Kindly look at the .Net runtime. I have deleted all but v1 from my system as the C: drive is a 4GiB SSD that Windows and its associated rubbish filled up. I would love to drop in .Net 3.5 (or whatever the latest is) but no, it doesn’t work like that. In order to be compatible with all the various versions of .Net, I need to have all the various versions of .Net.
To put this into context, it is like every C program built with a different CLib requiring that version to be present on the machine. How stupid it would be to have half a dozen CLibs installed at the same time.
Point is – with “backwards compatibility” like that, please don’t hold up Windows as being any sort of sensible API.

You never saw an application being frozzen on a pmt system maybe ?

Yes. Even to the point of rendering the system near unusable.
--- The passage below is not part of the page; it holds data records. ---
-- ==== Sys2Proof/Machine/Step.lean ====
section
/-! DEFINITION. The step of the machine: one atomic move of one agent (spec/00_scope.md R13). TSYN has no program counter
(spec/10_state.md R21): the next command is the head of CmdFifo. -/

namespace Sys2Proof.Machine

/-- The next move is the head of the schedule, or, with none scheduled, the eager one. With no move left the machine is
idle when STATE is OFF (R211, R233) and stuck otherwise (R243, R245). -/
def step (s : State) : Host.Outcome State Fault Refusal :=
  match s.schedule with
  | m :: rest => runMove m { s with schedule := rest }
  | [] =>
    match eagerMove s with
    | some m => runMove m s
    | none => if s.engine = .off then .next s else .fault .stuck

/-- The state in which the very next step is the engine decode step of that word: a run in progress (READY), the word at
the head of CmdFifo in place of the one there, and the engine scheduled next (notes/assumptions/6.md). -/
def State.withFetchWord (s : State) (nbits w : Nat) : State :=
  { s with
    engine := .ready
    runEnd := .notEnded
    cmdFifo := tableWord nbits w :: s.cmdFifo.drop 1
    schedule := .engine :: s.schedule }

end Sys2Proof.Machine
end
or even the whole system going down ?

Depends. I have had Windows crash on a BSOD, but these days those tend to be “important” hardware problems that the only thing the OS can reasonably do is report it and die disgracefully. The last BSOD that I remember XP throwing was when the graphics card fan stopped on the NAS box and it all went wrong. Can’t get the fan to go, but the machine runs ‘stable’ so long as I stick to 640×480. Any more than that, the GPU overheats and the machine crashes. Wheee!

I have had Linux suffer a peculiar error where the login process (I think?) died, so I couldn’t log in from keyboard nor could I telnet in nor did it respond to serial logins. The machine was still up, pinging it gave a response, but it was just dead to the user.
This is probably like RISC OS when you crash the kernel but the Caps Lock key and the pointer still work. How dead is dead? ;-)
For me, I’d say “Linux died on me”. At the time, Linux advocates were very specific to point out that the kernel was still running, blah blah. But it isn’t a hell of a lot of use if my only option is to hit the big red button…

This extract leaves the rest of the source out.